In [1]:
import pandas as pd
from datetime import datetime
import numpy as np

from google.cloud import aiplatform
from vertexai.language_models import TextEmbeddingModel
from tqdm._tqdm_notebook import tqdm_notebook

aiplatform.init(
    project='vidio-quiz-prod',
    location='asia-southeast1',
    staging_bucket='gs://genai_hackathon_2024',
)
tqdm_notebook.pandas()

Please use `tqdm.notebook.*` instead of `tqdm._tqdm_notebook.*`
  from tqdm._tqdm_notebook import tqdm_notebook


In [2]:
def preprocess_film_metadata(df):
    df.fillna('', inplace=True)
    df['id'] = df['id'].astype(str)
    df['title'] = df['film_title'].str.lower()
    df['group_l1'] = df['group_name_l1'].str.lower()
    df['group_l2'] = df['group_name_l2'].str.lower()
    df['genres'] = df['film_genres'].apply(lambda x: x.split(','))
    df['actors'] = df['film_actors'].apply(lambda x: x.split(','))
    df['directors'] = df['film_directors'].apply(lambda x: x.split(','))
    # df.loc[df['actors'] == "various", 'actors'] = ""
    df['country'] = df['country_group'].str.lower()
    # df['total_watchers'] = df['total_watchers'].astype('int')
    df['release_date'] = df['release_date'].astype(str)
    df['release_date'] = df['release_date'].str.replace(" 00:00:00", "")
    df['release_year'] = df['release_date'].progress_apply(lambda x: str(datetime.strptime(str(x), "%Y-%m-%d").year) if x != '' else '')

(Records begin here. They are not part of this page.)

/-! ### What a sector mark sends (R96) -/

/-- What a gated action sends to the medium: a WRITE the 1,024 bytes of its job's slot, an ERASE nothing (R96). -/
def State.writtenData (s : State) (a : Planned) : List Emission :=
  match a.action with
  | .write => (s.job? a.job).toList.flatMap fun j => (j.slot.map fun slot => .data j.target (s.sram.readSlot slot)).toList
  | .erase | .read | .verify | .blankCheck => []

/-! ### The end of one job (R48, R51 to R59, R100 to R103) -/

/-- A job has left the table: the other jobs keep their order, each that was not held behind it is as it was, each that was,
and is not served by the read-after-write copy, is checked again, held behind another older job or released with its target
anew, and its planned action is withdrawn (R42, R47, R48, R51, R81). -/
structure LeavesTable (s t : State) (j : Job) : Prop where
  ids    : t.jobs.map Job.id = (s.jobs.filter fun o => decide (o.id ≠ j.id)).map Job.id
  others : ∀ o ∈ s.jobs, o.id ≠ j.id → o.heldBehind ≠ some j.id → o ∈ t.jobs
  held   : ∀ o ∈ s.jobs, o.id ≠ j.id → o.heldBehind = some j.id →
    (match holder ((s.jobs.filter fun k => decide (k.id ≠ j.id)).takeWhile fun k => decide (k.id ≠ o.id)) o with
      | some h => { o with heldBehind := some h }
      | none => { o with
          heldBehind := none, phase := o.firstPhase
          target := match o.lsn with | some l => t.effective l | none => o.target }) ∈ t.jobs
  plan   : t.planner = { s.planner with
    plan := s.planner.plan.map fun p => { p with actions := p.actions.filter fun a => decide (a.job ≠ j.id) } }

/-- The request of a tag has counted the end of one of its jobs, the outbound lane having been as given: it goes on, or,
with no job outstanding and no DATA IN of it unsent, it ends with its DONE (R58, R59). -/
structure RequestCounts (s t : State) (link : Link) (tag : Nat) (count : Request → Request) : Prop where
  others : ∀ q ∈ s.requests, q.tag ≠ tag → q ∈ t.requests
  goesOn : ∀ r, s.request? tag = some r →
    (0 < (count r).outstanding ∨ (r.kind = .read ∧ ∃ x ∈ link.outbound, x.isDataIn tag = true)) →
    t.request? tag = some (count r) ∧ t.link = link
  ends   : ∀ r, s.request? tag = some r → r.state ≠ .ended → (r.kind = .read ∨ r.kind = .write ∨ r.kind = .erase) →
    (count r).outstanding = 0 → (r.kind = .read → ∀ x ∈ link.outbound, x.isDataIn tag = false) →
    t.request? tag = some { count r with state := .ended } ∧
    t.link.outbound = link.outbound ++ [(count r).doneRecord none]

/-- A request that counts a failed job (R59). -/
def Request.failedJob (lsn : Option Nat) (reason : Reason) (r : Request) : Request :=
  { r with
    outstanding := r.outstanding - 1, failed := r.failed + 1
    firstFailure := match r.firstFailure with | some f => some f | none => some (lsn, reason) }

/-- A request that counts a job done; `reassigned` says that it is a write-type job that tried a spare (R59). -/
def Request.doneJob (blank reassigned : Bool) (r : Request) : Request :=
  { r with
    outstanding := r.outstanding - 1, doneCount := r.doneCount + 1
    blank := r.blank + (if blank then 1 else 0), reassigned := r.reassigned + (if reassigned then 1 else 0) }

/-- A read-type job has ended FAILED (R51, R101, R150, R168): a HOST READ returns its slot and is counted; a STREAM READ of
a page hands its slot to the ring filled with zero bytes, an orphan its slot free, nothing raised and nothing counted; a MAP
READ records FAILED for its sector. -/
structure ReadFails (s t : State) (j : Job) (reason : Reason) : Prop where
  left   : LeavesTable s t j
  host   : ∀ tag, j.kind = .hostRead → j.owner = .tag tag →
    RequestCounts s t s.link tag (Request.failedJob j.lsn reason) ∧ t.pool = s.pool ++ j.slot.toList ∧ t.sram = s.sram ∧
    t.stream = s.stream ∧ t.remap = s.remap ∧ t.conditions = s.conditions
  stream : ∀ place sector slot, j.kind = .streamRead → j.owner = .stream → j.page = some (place, sector) →
    j.slot = some slot → (s.stream.pageAt place).isSome = true →
    t.sram = s.sram.writeSlot slot zeroBytes ∧
    t.stream = { s.stream with
      filled := s.stream.filled ++ [{ place := place, sector := sector, slot := slot }]
      startTest := s.stream.startTest || s.stream.waiting
      active := if place = .active then
          s.stream.active.map fun p : Page => { p with failedSectors := p.failedSectors + 1 }
        else s.stream.active
      pendingPage := if place = .pending then
          s.stream.pendingPage.map fun p : Page => { p with failedSectors := p.failedSectors + 1 }
        else s.stream.pendingPage } ∧
    t.conditions = (s.raise .streamDataError).conditions ∧ t.pool = s.pool ∧ t.requests = s.requests ∧ t.link = s.link ∧
    t.remap = s.remap
  orphan : ∀ sector slot, j.kind = .streamRead → j.owner = .stream → j.page = some (.orphan, sector) → j.slot = some slot →
    let ringStays := s.stream.active ≠ none ∨ s.stream.pendingPage ≠ none ∨ s.stream.reserved = false ∨
      ∃ k ∈ s.jobs, k.id ≠ j.id ∧ k.isStream = true
    (ringStays → t.pool = s.pool ∧ t.stream = { s.stream with ringFree := t.stream.ringFree } ∧
      t.stream.ringFree.Perm (s.stream.ringFree ++ [slot])) ∧
    (¬ringStays → t.stream = { s.stream with reserved := false, ringFree := [], filled := [] } ∧
      t.pool.Perm (s.pool ++ s.stream.ringFree ++ [slot] ++ s.stream.filled.map Filled.slot)) ∧
    t.sram = s.sram ∧ t.conditions = s.conditions ∧ t.requests = s.requests ∧ t.link = s.link ∧ t.remap = s.remap
  map    : j.kind = .mapRead → j.owner = .map →
    t.remap = { s.remap with
      load := s.remap.load.map fun rs : List (Option LoadResult) => rs.set j.target.sector (some .failed) } ∧
    t.requests = s.requests ∧ t.link = s.link ∧ t.pool = s.pool ∧ t.sram = s.sram ∧ t.stream = s.stream ∧
    t.conditions = s.conditions

/-- A HOST WRITE, HOST ERASE or REFRESH has ended FAILED, the remap table and the condition set having been as given: its
PENDING entry is dropped, its slot is free, and its request counts it, or REFRESH FAILED is raised (R51, R147). -/
structure WriterFails (s t : State) (remap : Remap) (conditions : State) (j : Job) (reason : Reason) : Prop where
  left    : LeavesTable s t j
  remap   : t.remap = { remap with entries := remap.entries.filter fun e => !e.ownedBy j.id }
  pool    : t.pool = s.pool ++ j.slot.toList
  host    : ∀ tag, j.owner = .tag tag → RequestCounts s t s.link tag (Request.failedJob j.lsn reason) ∧
    t.conditions = conditions.conditions
  refresh : j.owner = .refresh → t.requests = s.requests ∧ t.link = s.link ∧
    t.conditions = (conditions.raise .refreshFailed).conditions
  rest    : t.sram = s.sram ∧ t.stream = s.stream ∧ t.sup = s.sup

/-- A HOST WRITE, HOST ERASE or REFRESH with no read held behind it, or a HOST ERASE, has ended DONE: its PENDING entry is
ACTIVE, its slot is free, and its request counts it (R51, R59, R146). -/
structure WriterDone (s t : State) (j : Job) : Prop where
  left    : LeavesTable s t j
  remap   : t.remap = s.remap.activateOwned j.id
  pool    : t.pool = s.pool ++ j.slot.toList
  host    : ∀ tag, j.owner = .tag tag →
    RequestCounts s t s.link tag (Request.doneJob false (decide (1 ≤ j.sparesTried)))
  refresh : j.owner = .refresh → t.requests = s.requests ∧ t.link = s.link
  rest    : t.sram = s.sram ∧ t.stream = s.stream ∧ t.conditions = s.conditions ∧ t.sup = s.sup

/-- A MAP WRITE of a flush has ended: its sector has recorded the result, its slot is free, and the FLUSH MAP that owns the
flush counts it, a first failure without an LSN (R51, R155, R156). -/
structure MapWriteEnds (s t : State) (f : FlushContext) (j : Job) (result : FlushSector) : Prop where
  left    : LeavesTable s t j
  pool    : t.pool = s.pool ++ j.slot.toList
  flush   : t.remap.flush = some { f with
    sectors := f.sectors.set j.target.sector result
    phase := if f.phase = .writing0to15 ∧ ∀ x ∈ (f.sectors.set j.target.sector result).take 16, x = .done then .writing16
      else f.phase }
  request : ∀ tag r, f.owner = some tag → s.request? tag = some r →
    (result = .done → t.request? tag = some (r.doneJob false false)) ∧
    ∀ reason, result = .failed reason → t.request? tag = some (r.failedJob none reason)
  rest    : t.link = s.link ∧ t.sram = s.sram ∧ t.stream = s.stream ∧ t.conditions = s.conditions ∧ t.sup = s.sup

/-- Whether a decoded field is what a job has written: the bytes of its slot, and for a MAP WRITE the image of its sector
(R102; assumption 9). -/
def State.Holds (s : State) (j : Job) (field : Field) : Prop :=
  if j.kind = .mapWrite then
    ∃ f m, s.remap.flush = some f ∧ fieldMapSector field = some m ∧ f.images[j.target.sector]? = some m
  else ∃ slot, j.slot = some slot ∧ fieldBytes field = s.sram.readSlot slot

/-- The completion of a verify or of a blank check that succeeds (R102, R103). -/
def State.CheckSucceeds (s : State) (a : Action) (j : Job) (o : ReadOutcome) : Prop :=
  match a with
  | .verify => ∃ c field, o = .good c field ∧ c ≤ s.cfg.vt ∧ s.Holds j field
  | .blankCheck => o = .blank
  | .erase | .write | .read => False

/-- A reading job that is delivered GOOD with more than Rt corrected symbols has asked for a refresh: with a slot available,
a free entry that no claim waits for, an empty inhibit set and no write-type job of the LSN, it is created behind the other
jobs with a copy of the bytes, held or released against them; otherwise REFRESH DROPPED is raised (R53, R105). -/
structure AsksRefresh (s t : State) (j : Job) (bytes : List Byte) : Prop where
  created : 0 < s.available → s.jobs.length < 256 → s.claimWaits = false → s.sup.inhibit = [] →
    (∀ o ∈ s.jobs, o.lsn = j.lsn → o.kind.writeType = false) →
    ∃ k older slot, t.jobs = older ++ [k] ∧
      older.map Job.id = (s.jobs.filter fun o => decide (o.id ≠ j.id)).map Job.id ∧ s.pool = slot :: t.pool ∧
      k.kind = .refresh ∧ k.owner = .refresh ∧ k.lsn = j.lsn ∧ k.slot = some slot ∧ k.dataPresent = true ∧
      k.sparesTried = 0 ∧ k.attempts = 1 + s.cfg.writeRetries ∧ k.id ≠ j.id ∧ (∀ o ∈ older, o.id ≠ k.id) ∧
      k.heldBehind = holder older k ∧ k.phase = (if (holder older k).isSome then .held else .needErase) ∧
      (∀ l, j.lsn = some l → k.target = s.effective l) ∧ t.sram.readSlot slot = bytes ∧ t.conditions = s.conditions
  dropped : (s.available = 0 ∨ 256 ≤ s.jobs.length ∨ s.claimWaits = true ∨ s.sup.inhibit ≠ [] ∨
      ∃ o ∈ s.jobs, o.lsn = j.lsn ∧ o.kind.writeType = true) →
    t.jobs.map Job.id = (s.jobs.filter fun o => decide (o.id ≠ j.id)).map Job.id ∧ t.pool = s.pool ∧
    t.conditions = (s.raise .refreshDropped).conditions

/-! ### A reason enters the set while a flush runs (R154) -/

/-- The slot of a map sector that a flush claims an entry for: one of the pass under way whose job is not created (R154). -/
def FlushContext.claimed (f : FlushContext) (k : Nat) : Option Slot :=
  match f.sectors[k]? with
  | some (.waiting slot) =>
      if (f.phase = .writing0to15 ∧ k < 16) ∨ (f.phase = .writing16 ∧ k = 16) then some slot else none
  | _ => none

    def popularity(total_watchers):
        if total_watchers >= 50000:
            return "trending"
        elif total_watchers < 50000 and total_watchers >= 500:
            return "average"
        else:
            return "below average"

    # df['popularity'] = df['total_watchers'].apply(lambda x: popularity(x))
    search_text_columns = ['title', 'description', 'group_l1', 'group_l2', 'film_main_genre', 'genres', 'directors', 'actors', 'country', 'release_year', 'age_rating']
    df['search_text'] = df[search_text_columns].apply(lambda row: search_text(*row), axis=1)
    df.rename(columns={'search_text': 'content'}, inplace=True)
    df = df.loc[:,~df.columns.duplicated()]
    df.drop(columns=['film_title', 'group_name_l1', 'group_name_l2', 'film_main_genre', 'film_genres', 'film_directors', 'film_actors', 'country_group'], inplace=True)
    return df


def search_text(title, description, group_l1, group_l2, main_genre, genres, directors, actors, country, release_year, age_rating):
    genres = ', '.join(genres)
    actors = ', '.join(actors)
    directors = ', '.join(directors)
    return f"""title: {title}
actors: {actors}
group: {group_l1} > {group_l2}
genres: {main_genre}, {genres}
directors: {directors}
description: {description}
country: {country}
release year: {release_year}
age rating: {age_rating}"""


In [6]:
from trino.dbapi import connect

conn = connect(
    host="localhost",
    port=8080,
    user="public_adhoc",
    catalog="hive",
)
cur = conn.cursor()

In [7]:
def generate_sql_query():
    return f"""
SELECT 
    DISTINCT(dayshift.vod_metadata.film_id) as id, 
    dayshift.vod_metadata.film_title, 
    group_name_l1, 
    group_name_l2, 
    film_main_genre, 
    film_genres, 
    film_directors, 
    film_actors, 
    country_group, 
    films.description, 
    films.release_date, 
    film_rating as age_rating,
    image_portrait,
    concat('https://www.vidio.com/premier/', cast(films.id as varchar)) as content_url,
    concat('https://thumbor.prod.vidiocdn.com/', to_base64url(hmac_sha1(cast(concat('223x332/filters:quality(75)/vidio-web-prod-film/uploads/film/image_portrait/', cast(films.id as varchar), '/', films.image_portrait) as varbinary), cast('cheeky rando' as varbinary))), '/', concat('223x332/filters:quality(75)/vidio-web-prod-film/uploads/film/image_portrait/', cast(films.id as varchar), '/', films.image_portrait)) as image_url
    -- CASE WHEN premium_contents.premiumable_id IS NULL THEN FALSE ELSE TRUE END as is_premium
FROM dayshift.vod_metadata
LEFT JOIN vidio_production.films as films ON dayshift.vod_metadata.film_id = films.id
-- LEFT JOIN vidio_web.public.premium_contents as premium_contents ON dayshift.vod_metadata.film_id = premium_contents.premiumable_id AND premium_contents.premiumable_type = 'Film'
WHERE
dayshift.vod_metadata.film_id IS NOT NULL
AND film_published = true
AND film_deleted = false
AND video_published = true
"""

In [8]:
film_df = pd.read_sql_query(generate_sql_query(), conn)
film_df = preprocess_film_metadata(film_df)
film_df.head()

  film_df = pd.read_sql_query(generate_sql_query(), conn)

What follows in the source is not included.